This delicious vegan chocolate hazelnut spread is swirled through banana bread for the perfect breakfast or snack!
I've mentioned the Skinny Food Co Vegan Chocoholic spread before and I'll do it again today because it works wonders as a swirl. Not only this, but it is so similar to Nutella, you've got the perfect vegan alternative. I noticed it's also low sugar, so if this is of importance to you, you don't have to be vegan to enjoy it's glory. I had some leftover from when I made my 'Nutella banana muffins' so I thought well, bananas seem to marry nicely let's do a banana bread this time and oh my am I pleased with the result. The roasted hazelnuts are the cherry on top, for some lovely texture and aromas, my kitchen had a wonderful scent that day! This banana bread is great for breakfast, a snack or dessert, and I promise it won't last long if you've got fellow nut lovers amongst you. I recommend toasting a slice and spreading a little more of that chocolate hazelnut spread on top for some more indulgence :)

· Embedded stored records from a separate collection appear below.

-- ==== Sys2Proof/Certificates/Slice0/Obligations.lean ====
section
/-! DEFINITION. The statements made about the machine, for the provers. -/

open Sys2Proof Sys2Proof.Machine

/-! ### Decoding, the step, and what every instruction shares -/

/-- R221 to R233: an instruction of a wave has a word, and the decoder reads a well-formed one back from it, with every operand at every
value the encoding admits; an event of the package has none. -/
def Obligations.EncodeDecodeAgree : Prop := ∀ i : Instr, Laws.Enc.Statement i

/-- R241, R256, R287, R338: words of the spec decode to the instructions that it writes them for. -/
def Obligations.SpecWordsDecode : Prop :=
  decode 0x2000010203007000 = .ok (.vadd
    { slot := 0, fmt := .s32, rnd := .rne, d := .v 1, a := .v 2, b := .v 3, perm := .none })
  ∧ decode 0x30D004050607250E = .ok (.vfma
    { slot := 1, fmt := .bf16x2, rnd := .ru, d := .v 4, a := .v 5, b := .v 6, c := .v 7, perm := .c .rev })
  ∧ decode 0x270014013F800000 = .ok (.vli { slot := 0, tag := .f32, d := .v 20, imm := 0x3F800000 })
  ∧ decode 0x4140180287311000 = .ok (.vxpd
    { slot := 0, d := .v 24, a := .v 2, e := .s 7, bank := 3, hi := true, perm := .none })
  ∧ decode 0x84000586EB000000 = .ok (.vcstGm
    { slot := 0, la := 0, src := .v 5, m := .m 3, addr := { base := .s 6, index := .zero, scale := 0, off := 0 }
      ord := { order := .plain, obs := 0 } })
  ∧ decode 0xD0C0BC0001070000 = .ok (.csrr { slot := 0, d := .s 60, csr := 0x107 })

/-- R217, R222: when it is a wave's turn, a step decodes the word at the wave's position in the class of its clause and runs it as that
wave's instruction, and time passes; a word that is no instruction of the class raises ILLOP, with detail 2 for another class's. An
event on the agenda is run the same way.
The model's own choices that it rests on are in the log: 1. -/
def Obligations.StepRunsDecodedInstruction : Prop :=
  ∀ (s : State) (rest : List Move), s.gateDue = false →
    (∀ (w : Wave) (cl : Clause) (x : DWord), s.agenda = .wave w.key :: rest → s.wave? w.key = some w → s.issues w = true →
      w.clause = some cl → w.pos < cl.count → cl.words[w.pos]? = some x →
      (∀ i, decodeIn cl.cls x = .ok i → step s = andElapse (exec i { s with agenda := rest, cur := some w.key }))
      ∧ ∀ b, decodeIn cl.cls x = .error b → step s = .next (({ s with agenda := rest } : State).raise w
          { cause := 0x01, detail := if b = .cls then 2 else 1, pos := w.pos }).elapse)
    ∧ ∀ i : Instr, s.agenda = .ev i :: rest → step s = andElapse (exec i { s with agenda := rest })

/-- R2: every step keeps the memory's canonical form, whatever the state.
The model's own choices that it rests on are in the log: 11. -/
def Obligations.StepKeepsMemoryForm : Prop := ∀ s t : State, s.Inv → step s = .next t → t.Inv

/-- R42, R65: right after reset the package is not ready, no queue, context, launch or team exists, no trace or fault ring is set, and
memory is in its form, reading 0 everywhere (that reading is the model's choice, in the assumption log).
The model's own choices that it rests on are in the log: 11, 12, 15, 17. -/
def Obligations.ResetState : Prop :=
  State.reset.Inv ∧ (∀ a, cget (w := 8) State.reset.mem a = 0) ∧ State.reset.ready = false ∧ State.reset.dead = false
  ∧ State.reset.queues = [] ∧ State.reset.ctxs = [] ∧ State.reset.launches = [] ∧ State.reset.teams = [] ∧ State.reset.waves = []
  ∧ State.reset.tick = 0 ∧ State.reset.trSize = 0 ∧ State.reset.fqEnable = false ∧ State.reset.admEnable = false
  ∧ State.reset.peerTo = 2000 ∧ State.reset.gated = false ∧ State.reset.link0 = false ∧ State.reset.link1 = false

If you love chocolate hazelnut spread and banana bread....
Check out my other recipes for more inspiration!
Recipe
Prep: 15 minutes
Cook: 50 minutes
Serves: 10
Notes:
- Any chocolate hazelnut spread will work if you cannot find the one I used. If you want a vegan one though double check the label!

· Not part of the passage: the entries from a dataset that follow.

/-! ### putLaunch -/

@[simp] theorem State.putLaunch_agenda (x : Launch) : (s.putLaunch x).agenda = s.agenda := rfl
@[simp] theorem State.putLaunch_nondet (x : Launch) : (s.putLaunch x).nondet = s.nondet := rfl
@[simp] theorem State.putLaunch_fresh (x : Launch) : (s.putLaunch x).fresh = s.fresh := rfl
@[simp] theorem State.putLaunch_cur (x : Launch) : (s.putLaunch x).cur = s.cur := rfl
@[simp] theorem State.putLaunch_outbox (x : Launch) : (s.putLaunch x).outbox = s.outbox := rfl
@[simp] theorem State.putLaunch_mem (x : Launch) : (s.putLaunch x).mem = s.mem := rfl
@[simp] theorem State.putLaunch_poison (x : Launch) : (s.putLaunch x).poison = s.poison := rfl
@[simp] theorem State.putLaunch_rewrote (x : Launch) : (s.putLaunch x).rewrote = s.rewrote := rfl
@[simp] theorem State.putLaunch_hist (x : Launch) : (s.putLaunch x).hist = s.hist := rfl
@[simp] theorem State.putLaunch_written (x : Launch) : (s.putLaunch x).written = s.written := rfl
@[simp] theorem State.putLaunch_fences (x : Launch) : (s.putLaunch x).fences = s.fences := rfl
@[simp] theorem State.putLaunch_peers (x : Launch) : (s.putLaunch x).peers = s.peers := rfl
@[simp] theorem State.putLaunch_forms (x : Launch) : (s.putLaunch x).forms = s.forms := rfl
@[simp] theorem State.putLaunch_ready (x : Launch) : (s.putLaunch x).ready = s.ready := rfl
@[simp] theorem State.putLaunch_diesok (x : Launch) : (s.putLaunch x).diesok = s.diesok := rfl
@[simp] theorem State.putLaunch_dead (x : Launch) : (s.putLaunch x).dead = s.dead := rfl
@[simp] theorem State.putLaunch_repair (x : Launch) : (s.putLaunch x).repair = s.repair := rfl
@[simp] theorem State.putLaunch_quadMap (x : Launch) : (s.putLaunch x).quadMap = s.quadMap := rfl
@[simp] theorem State.putLaunch_cap (x : Launch) : (s.putLaunch x).cap = s.cap := rfl
@[simp] theorem State.putLaunch_rows (x : Launch) : (s.putLaunch x).rows = s.rows := rfl
@[simp] theorem State.putLaunch_rowEvents (x : Launch) : (s.putLaunch x).rowEvents = s.rowEvents := rfl
@[simp] theorem State.putLaunch_corrected (x : Launch) : (s.putLaunch x).corrected = s.corrected := rfl
@[simp] theorem State.putLaunch_uncorrected (x : Launch) : (s.putLaunch x).uncorrected = s.uncorrected := rfl
@[simp] theorem State.putLaunch_tick (x : Launch) : (s.putLaunch x).tick = s.tick := rfl
@[simp] theorem State.putLaunch_clock (x : Launch) : (s.putLaunch x).clock = s.clock := rfl
@[simp] theorem State.putLaunch_tai (x : Launch) : (s.putLaunch x).tai = s.tai := rfl
@[simp] theorem State.putLaunch_taiRate (x : Launch) : (s.putLaunch x).taiRate = s.taiRate := rfl
@[simp] theorem State.putLaunch_ppsTick (x : Launch) : (s.putLaunch x).ppsTick = s.ppsTick := rfl
@[simp] theorem State.putLaunch_ppsTai (x : Launch) : (s.putLaunch x).ppsTai = s.ppsTai := rfl
@[simp] theorem State.putLaunch_ppsLast (x : Launch) : (s.putLaunch x).ppsLast = s.ppsLast := rfl
@[simp] theorem State.putLaunch_ppsSet (x : Launch) : (s.putLaunch x).ppsSet = s.ppsSet := rfl
@[simp] theorem State.putLaunch_link0 (x : Launch) : (s.putLaunch x).link0 = s.link0 := rfl
@[simp] theorem State.putLaunch_link1 (x : Launch) : (s.putLaunch x).link1 = s.link1 := rfl
@[simp] theorem State.putLaunch_paired0 (x : Launch) : (s.putLaunch x).paired0 = s.paired0 := rfl
@[simp] theorem State.putLaunch_paired1 (x : Launch) : (s.putLaunch x).paired1 = s.paired1 := rfl
@[simp] theorem State.putLaunch_unmasked (x : Launch) : (s.putLaunch x).unmasked = s.unmasked := rfl
@[simp] theorem State.putLaunch_pending (x : Launch) : (s.putLaunch x).pending = s.pending := rfl
@[simp] theorem State.putLaunch_msixTab (x : Launch) : (s.putLaunch x).msixTab = s.msixTab := rfl
@[simp] theorem State.putLaunch_iommu (x : Launch) : (s.putLaunch x).iommu = s.iommu := rfl
@[simp] theorem State.putLaunch_pri (x : Launch) : (s.putLaunch x).pri = s.pri := rfl
@[simp] theorem State.putLaunch_tlb (x : Launch) : (s.putLaunch x).tlb = s.tlb := rfl
@[simp] theorem State.putLaunch_ctl (x : Launch) : (s.putLaunch x).ctl = s.ctl := rfl
@[simp] theorem State.putLaunch_admEnable (x : Launch) : (s.putLaunch x).admEnable = s.admEnable := rfl
@[simp] theorem State.putLaunch_admLg (x : Launch) : (s.putLaunch x).admLg = s.admLg := rfl
@[simp] theorem State.putLaunch_admWidx (x : Launch) : (s.putLaunch x).admWidx = s.admWidx := rfl
@[simp] theorem State.putLaunch_admRidx (x : Launch) : (s.putLaunch x).admRidx = s.admRidx := rfl
@[simp] theorem State.putLaunch_adm (x : Launch) : (s.putLaunch x).adm = s.adm := rfl
@[simp] theorem State.putLaunch_fqEnable (x : Launch) : (s.putLaunch x).fqEnable = s.fqEnable := rfl
@[simp] theorem State.putLaunch_fqLg (x : Launch) : (s.putLaunch x).fqLg = s.fqLg := rfl
@[simp] theorem State.putLaunch_fqTail (x : Launch) : (s.putLaunch x).fqTail = s.fqTail := rfl
@[simp] theorem State.putLaunch_fqHead (x : Launch) : (s.putLaunch x).fqHead = s.fqHead := rfl
@[simp] theorem State.putLaunch_fqHeld (x : Launch) : (s.putLaunch x).fqHeld = s.fqHeld := rfl
@[simp] theorem State.putLaunch_fqOpen (x : Launch) : (s.putLaunch x).fqOpen = s.fqOpen := rfl
@[simp] theorem State.putLaunch_ctxs (x : Launch) : (s.putLaunch x).ctxs = s.ctxs := rfl
@[simp] theorem State.putLaunch_apertures (x : Launch) : (s.putLaunch x).apertures = s.apertures := rfl
@[simp] theorem State.putLaunch_queues (x : Launch) : (s.putLaunch x).queues = s.queues := rfl
@[simp] theorem State.putLaunch_launches (x : Launch) : (s.putLaunch x).launches = lput s.launches (fun y => y.key == x.key) x := rfl
@[simp] theorem State.putLaunch_teams (x : Launch) : (s.putLaunch x).teams = s.teams := rfl
@[simp] theorem State.putLaunch_waves (x : Launch) : (s.putLaunch x).waves = s.waves := rfl
@[simp] theorem State.putLaunch_cores (x : Launch) : (s.putLaunch x).cores = s.cores := rfl
@[simp] theorem State.putLaunch_quads (x : Launch) : (s.putLaunch x).quads = s.quads := rfl
@[simp] theorem State.putLaunch_copies (x : Launch) : (s.putLaunch x).copies = s.copies := rfl
@[simp] theorem State.putLaunch_dispatch (x : Launch) : (s.putLaunch x).dispatch = s.dispatch := rfl
@[simp] theorem State.putLaunch_timetable (x : Launch) : (s.putLaunch x).timetable = s.timetable := rfl
@[simp] theorem State.putLaunch_fires (x : Launch) : (s.putLaunch x).fires = s.fires := rfl
@[simp] theorem State.putLaunch_skips (x : Launch) : (s.putLaunch x).skips = s.skips := rfl
@[simp] theorem State.putLaunch_shutTick (x : Launch) : (s.putLaunch x).shutTick = s.shutTick := rfl
@[simp] theorem State.putLaunch_shutArm (x : Launch) : (s.putLaunch x).shutArm = s.shutArm := rfl
@[simp] theorem State.putLaunch_shutNow (x : Launch) : (s.putLaunch x).shutNow = s.shutNow := rfl
@[simp] theorem State.putLaunch_gated (x : Launch) : (s.putLaunch x).gated = s.gated := rfl
@[simp] theorem State.putLaunch_stream (x : Launch) : (s.putLaunch x).stream = s.stream := rfl
@[simp] theorem State.putLaunch_heldDoors (x : Launch) : (s.putLaunch x).heldDoors = s.heldDoors := rfl
@[simp] theorem State.putLaunch_heldEvents (x : Launch) : (s.putLaunch x).heldEvents = s.heldEvents := rfl
@[simp] theorem State.putLaunch_podid (x : Launch) : (s.putLaunch x).podid = s.podid := rfl
@[simp] theorem State.putLaunch_podidSet (x : Launch) : (s.putLaunch x).podidSet = s.podidSet := rfl
@[simp] theorem State.putLaunch_peerTo (x : Launch) : (s.putLaunch x).peerTo = s.peerTo := rfl
@[simp] theorem State.putLaunch_links (x : Launch) : (s.putLaunch x).links = s.links := rfl
@[simp] theorem State.putLaunch_podArrs (x : Launch) : (s.putLaunch x).podArrs = s.podArrs := rfl
@[simp] theorem State.putLaunch_trAddr (x : Launch) : (s.putLaunch x).trAddr = s.trAddr := rfl
@[simp] theorem State.putLaunch_trSize (x : Launch) : (s.putLaunch x).trSize = s.trSize := rfl
@[simp] theorem State.putLaunch_trMask (x : Launch) : (s.putLaunch x).trMask = s.trMask := rfl
@[simp] theorem State.putLaunch_trTail (x : Launch) : (s.putLaunch x).trTail = s.trTail := rfl
@[simp] theorem State.putLaunch_trHead (x : Launch) : (s.putLaunch x).trHead = s.trHead := rfl
@[simp] theorem State.putLaunch_trStat (x : Launch) : (s.putLaunch x).trStat = s.trStat := rfl
@[simp] theorem State.putLaunch_trSrcs (x : Launch) : (s.putLaunch x).trSrcs = s.trSrcs := rfl
@[simp] theorem State.putLaunch_bins (x : Launch) : (s.putLaunch x).bins = s.bins := rfl
@[simp] theorem State.putLaunch_histLast (x : Launch) : (s.putLaunch x).histLast = s.histLast := rfl
@[simp] theorem State.putLaunch_flushLast (x : Launch) : (s.putLaunch x).flushLast = s.flushLast := rfl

- if you can't find ground flaxseeds, chia seeds will also work for the vegan 'egg' but the texture might be slightly different however they will work the same as they can form a gel like flaxseeds.
Ingredients
- 250g Self-raising flour
- 160g Caster sugar
- 260g Bananas, very ripe
- 1 Flax egg =10g ground flaxseeds + 30ml water
- 100g Vegan chocolate hazelnut spread
- 60g Butter, melted
- 140ml Soya milk + 1tbsp apple cider vinegar
- 1tsp Bicarbonate of soda
- Pinch of salt
- 50g Roasted hazelnuts, roughly chopped
Method
- Preheat the oven to 180℃ and grease and line a 2lb loaf tin with baking paper.
- In a jug, mix the soya milk with the apple cider vinegar and leave for 5 minutes to create a vegan 'buttermilk'. In a separate bowl, combine the flaxseeds with water to form a 'flaxegg'.
- In a large bowl, mash the bananas then whisk in the caster sugar till combined.
- Whisk in 'buttermilk', melted butter and 'flaxegg'.
- Add in the dry ingredients and mix in till just combined.
- Spoon half of the batter into the loaf tin. Dollop half of the chocolate hazelnut spread on top and then use a skewer to swirl the spread through the batter. Repeat with the remaining batter and spread.
- Sprinkle the roasted hazelnuts on top, then bake in the oven for 50 minutes until a knife inserted comes out clean.
- Leave to cool in the tin for 15 minutes then remove onto a wire rack to cool completely before slicing and serving.
- Best stored in airtight container at room temperature up to 5 days. Enjoy!